About this task: Word for word, transcribe the data below from the line with "if c.getLsbD 15" to the line with "value is d. -/", keeping both of those lines.

Input material:
'''
-- ==== Sys2Proof/Machine/Bits.lean ====
section
/-! DEFINITION. Bit fields of a register word (R10), little-endian bytes (R9), the CRC-32 of R73 and the CRC-16 of
R290, and the sparse tables in which memories are held. -/

namespace Sys2Proof.Machine

/-- The field of n bits whose lowest bit is lo (R10). -/
abbrev fld (v : Word) (lo n : Nat) : BitVec n := v.extractLsb' lo n

/-- One bit of a word. -/
abbrev bitAt (v : Word) (i : Nat) : Bool := v.getLsbD i

/-- A field put in its place in a word. -/
def at_ {n : Nat} (x : BitVec n) (lo : Nat) : Word := x.setWidth 32 <<< lo

/-- A one-bit field put in its place in a word. -/
def bitOn (b : Bool) (i : Nat) : Word := at_ (BitVec.ofBool b) i

/-- A word from its fields. -/
def wordOf (fs : List Word) : Word := fs.foldl (· ||| ·) 0

/-- One bit of v forced to b. -/
def setBit (v : Word) (i : Nat) (b : Bool) : Word := (v &&& ~~~(bitOn true i)) ||| bitOn b i

/-- A field of v forced to x. -/
def setFld {n : Nat} (v : Word) (lo : Nat) (x : BitVec n) : Word :=
  (v &&& ~~~(at_ (BitVec.allOnes n) lo)) ||| at_ x lo

/-- The n bytes of v, least significant first (R9). -/
def bytesLE : Nat → Nat → List Byte
  | 0, _ => []
  | n + 1, v => BitVec.ofNat 8 v :: bytesLE n (v / 256)

/-- The number that bytes spell, least significant first (R9). -/
def natLE : List Byte → Nat
  | [] => 0
  | b :: r => b.toNat + 256 * natLE r

/-- The bytes of l from offset o, n of them, with zero past the end. -/
def bytesAt (l : List Byte) (o n : Nat) : List Byte :=
  (List.range n).map fun i => l.getD (o + i) 0

/-- The little-endian number of n bytes at offset o. -/
def leAt (l : List Byte) (o n : Nat) : Nat := natLE (bytesAt l o n)

/-- The n bytes of zero. -/
def zeros (n : Nat) : List Byte := List.replicate n 0

/-- l cut or filled with zero to exactly n bytes. -/
def padTo (n : Nat) (l : List Byte) : List Byte := l.take n ++ zeros (n - l.length)

/-- One bit of the CRC-32 of R73. -/
def crc32Bit (c : BitVec 32) : BitVec 32 :=
  if c.getLsbD 0 then (c >>> 1) ^^^ 0xEDB88320 else c >>> 1

/-- One byte of the CRC-32 of R73. -/
def crc32Byte (c : BitVec 32) (b : Byte) : BitVec 32 :=
  (List.range 8).foldl (fun x _ => crc32Bit x) (c ^^^ b.setWidth 32)

/-- The CRC-32 of R73. -/
def crc32 (l : List Byte) : BitVec 32 := l.foldl crc32Byte 0xFFFFFFFF ^^^ 0xFFFFFFFF

/-- One bit of the CRC-16 of R290. -/
def crc16Bit (c : BitVec 16) : BitVec 16 :=
  if c.getLsbD 15 then (c <<< 1) ^^^ 0x1021 else c <<< 1

/-- One byte of the CRC-16 of R290. -/
def crc16Byte (c : BitVec 16) (b : Byte) : BitVec 16 :=
  let hi : BitVec 16 := b ++ (0 : BitVec 8)
  (List.range 8).foldl (fun x _ => crc16Bit x) (c ^^^ hi)

/-- The CRC-16 of R290. -/
def crc16 (l : List Byte) : BitVec 16 := l.foldl crc16Byte 0xFFFF

/-- A sparse table read at key k, with d where nothing is listed. -/
def tabGet {α : Type} (d : α) (k : Nat) : List (Nat × α) → α
  | [] => d
  | (j, w) :: r => if k = j then w else tabGet d k r

/-- A sparse table written at key k: keys stay rising, and the value d is never listed. -/
def tabSet {α : Type} [DecidableEq α] (d : α) (k : Nat) (v : α) : List (Nat × α) → List (Nat × α)
  | [] => if v = d then [] else [(k, v)]
  | (j, w) :: r =>
    if k < j then (if v = d then (j, w) :: r else (k, v) :: (j, w) :: r)
    else if k = j then (if v = d then r else (k, v) :: r)
    else (j, w) :: tabSet d k v r

/-- Every key of the table is above lo, keys rise strictly, and no value is d. -/
def tabWf {α : Type} [DecidableEq α] (d : α) : Option Nat → List (Nat × α) → Bool
  | _, [] => true
  | lo, (j, w) :: r =>
    (match lo with | none => true | some m => decide (m < j)) && decide (w ≠ d) && tabWf d (some j) r

/-- A rising list of numbers with k put in. -/
def numSet (k : Nat) : List Nat → List Nat
  | [] => [k]
  | j :: r => if k < j then k :: j :: r else if k = j then j :: r else j :: numSet k r

/-- A rising list of numbers with k taken out. -/
def numClear (k : Nat) : List Nat → List Nat
  | [] => []
  | j :: r => if k = j then r else j :: numClear k r

/-- The numbers rise strictly, all above lo. -/
def numWf : Option Nat → List Nat → Bool
  | _, [] => true
  | lo, j :: r => (match lo with | none => true | some m => decide (m < j)) && numWf (some j) r

/-- The indices below n that satisfy p, ascending. -/
def idxs (n : Nat) (p : Fin n → Bool) : List (Fin n) := (List.finRange n).filter p

end Sys2Proof.Machine
end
'''
Exercise answer:
  if c.getLsbD 15 then (c <<< 1) ^^^ 0x1021 else c <<< 1

/-- One byte of the CRC-16 of R290. -/
def crc16Byte (c : BitVec 16) (b : Byte) : BitVec 16 :=
  let hi : BitVec 16 := b ++ (0 : BitVec 8)
  (List.range 8).foldl (fun x _ => crc16Bit x) (c ^^^ hi)

/-- The CRC-16 of R290. -/
def crc16 (l : List Byte) : BitVec 16 := l.foldl crc16Byte 0xFFFF

/-- A sparse table read at key k, with d where nothing is listed. -/
def tabGet {α : Type} (d : α) (k : Nat) : List (Nat × α) → α
  | [] => d
  | (j, w) :: r => if k = j then w else tabGet d k r

/-- A sparse table written at key k: keys stay rising, and the value d is never listed. -/
def tabSet {α : Type} [DecidableEq α] (d : α) (k : Nat) (v : α) : List (Nat × α) → List (Nat × α)
  | [] => if v = d then [] else [(k, v)]
  | (j, w) :: r =>
    if k < j then (if v = d then (j, w) :: r else (k, v) :: (j, w) :: r)
    else if k = j then (if v = d then r else (k, v) :: r)
    else (j, w) :: tabSet d k v r

/-- Every key of the table is above lo, keys rise strictly, and no value is d. -/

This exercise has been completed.